Facebook is on the verge of launching a full commenting system for third-party sites, CNET’s Caroline McCarthy reports today. She cites multiple sources who claim the product should be ready to roll out in a matter of weeks. And apparently it could be implemented at launch on a number of high-profile sites (no, not us — unless AOL has us totally out of the loop on this one).

As you can see in our original screenshot, the system (which was in place on Facebook’s own blogs) was starting to look a lot like one that could compete with the aforementioned commenting startups. But looking at the comment system on Facebook’s own blogs today, it looks a little more refined — you can post as a Page, for example. And the voting element has been removed — or replaced. Interestingly enough, if you hover over a person’s name, you not only see how many comments they’ve left, but what their “like” percentage is. Perhaps that’s the ratio of “likes” their comments get versus the number of times they’re “X”-ed out — though that’s just a guess.

Here was Facebook’s full statement to us in October:

We’re currently testing a new comments plugin on the Facebook Blog and Facebook Developer Blog that incorporates feedback from users and developers and features around authenticity, social relevance, ranking, and distribution. We’ll have more to share in the coming weeks.

Authenticity is clearly the key as to why anyone would use Facebook’s system. But interestingly, McCarthy also notes that Facebook’s plugin could allow people to log-in with Google, Yahoo, or Twitter IDs. That’s odd — unless those accounts are already tied to a Facebook account ensuring people are who they say they are.

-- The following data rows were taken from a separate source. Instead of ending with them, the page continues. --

-- ==== Sys2Proof/Laws/Mem.lean ====
section
/-!
SUPPORT. Laws of device memory (R3, R30): every memory operation keeps the canonical form, a byte reads back as written,
and every other byte stays as it was.
-/

namespace Sys2Proof.Machine

/-- A byte write keeps the canonical form. -/
theorem Mem.wf_put (a v : Nat) (m : List Host.Cell) (h : Mem.wf m = true) : Mem.wf (Mem.put a v m) = true :=
  Tab.wf_put _ _ _ _ h

/-- A write of a list of bytes keeps the canonical form. -/
theorem Mem.wf_puts (l : List Nat) : ∀ (a : Nat) (m : List Host.Cell), Mem.wf m = true → Mem.wf (Mem.puts a l m) = true := by
  induction l with
  | nil => intro a m h; exact h
  | cons b l ih => intro a m h; exact ih _ _ (Mem.wf_put a b m h)

/-- Every state operation on memory keeps the canonical form. -/
theorem State.puts_memOk (a : Nat) (l : List Nat) (s : State) (h : s.MemOk) : (s.puts a l).MemOk := Mem.wf_puts l a _ h

/-- `putLe` keeps the canonical form. -/
theorem State.putLe_memOk (a n v : Nat) (s : State) (h : s.MemOk) : (s.putLe a n v).MemOk := Mem.wf_puts _ a _ h

/-- A byte reads back as written. -/
@[simp] theorem Mem.byte_put_same (a v : Nat) (m : List Host.Cell) : Mem.byte (Mem.put a v m) a = v % 256 := by
  simp [Mem.byte, Mem.put, BitVec.toNat_ofNat]

/-- A byte write leaves every other byte as it was. -/
@[simp] theorem Mem.byte_put_ne (a b v : Nat) (m : List Host.Cell) (h : b ≠ a) : Mem.byte (Mem.put a v m) b = Mem.byte m b := by
  simp [Mem.byte, Mem.put, h]

/-- Bytes outside the range of a write stay as they were. -/
theorem Mem.byte_puts_out (l : List Nat) : ∀ (a b : Nat) (m : List Host.Cell), b < a ∨ a + l.length ≤ b →
    Mem.byte (Mem.puts a l m) b = Mem.byte m b := by
  induction l with
  | nil => intros; rfl
  | cons x l ih =>
    intro a b m h
    simp only [List.length_cons] at h
    rw [Mem.puts, ih (a + 1) b _ (by omega), Mem.byte_put_ne _ _ _ _ (by omega)]

/-- Byte i of a write reads back. -/
theorem Mem.byte_puts_in (l : List Nat) : ∀ (a i : Nat) (m : List Host.Cell) (h : i < l.length),
    Mem.byte (Mem.puts a l m) (a + i) = l[i] % 256 := by
  induction l with
  | nil => intro a i m h; simp at h
  | cons x l ih =>
    intro a i m h
    rw [Mem.puts]
    cases i with
    | zero =>
      rw [Mem.byte_puts_out l (a + 1) _ _ (by omega)]
      simp
    | succ i =>
      have := ih (a + 1) i (Mem.put a x m) (by simpa using h)
      simpa [Nat.add_assoc, Nat.add_comm 1] using this

/-! ### The canonical form through the shapes that meanings have

A meaning keeps the canonical form because each part of it does: one lemma `Mem.wf s.mem = true → Mem.wf (f s).mem = true`
per function f, in the order of their definitions, closes by `unfold f` and then, as often as needed, the hypothesis, a
lemma below, the lemma of a function that f calls (all with reducible unfolding only), `extract_lets`, `split`. -/

/-- Through a choice. -/
theorem Mem.wf_ite {c : Prop} [Decidable c] {a b : State} (ha : Mem.wf a.mem = true) (hb : Mem.wf b.mem = true) :
    Mem.wf (if c then a else b).mem = true := by
  split <;> assumption

/-- Through a loop over a list. -/
theorem Mem.wf_forEach {α : Type} {f : α → State → State} (l : List α) {s : State}
    (hf : ∀ x (t : State), Mem.wf t.mem = true → Mem.wf (f x t).mem = true) (hs : Mem.wf s.mem = true) :
    Mem.wf (forEach l f s).mem = true := by
  induction l generalizing s with
  | nil => exact hs
  | cons x l ih => exact ih (hf x s hs)

/-- Through a fold over a list. -/
theorem Mem.wf_foldl {α : Type} {f : State → α → State} (l : List α) {s : State}
    (hf : ∀ (t : State) x, Mem.wf t.mem = true → Mem.wf (f t x).mem = true) (hs : Mem.wf s.mem = true) :
    Mem.wf (l.foldl f s).mem = true := by
  induction l generalizing s with
  | nil => exact hs
  | cons x l ih => exact ih (hf s x hs)

end Sys2Proof.Machine
end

If Facebook does indeed get fully into these waters (Connect comments have obviously long been a staple of other services), it will have very interesting implications for the entire blogosphere. Will anonymous comments become a thing of the past? Could this be a troll slayer?

Update: And here come the responses. Echo’s Chris Saad notes that they’re a week away from their “e2″ product launch, and points us to the fact that Reuters, Universal Music Group/Interscope, Sports Illustrated and others will be there to unveil the new system. He says that they’ve known Facebook has been working on something for some time, but says that steps have been taken to “counter this increasing pressure”.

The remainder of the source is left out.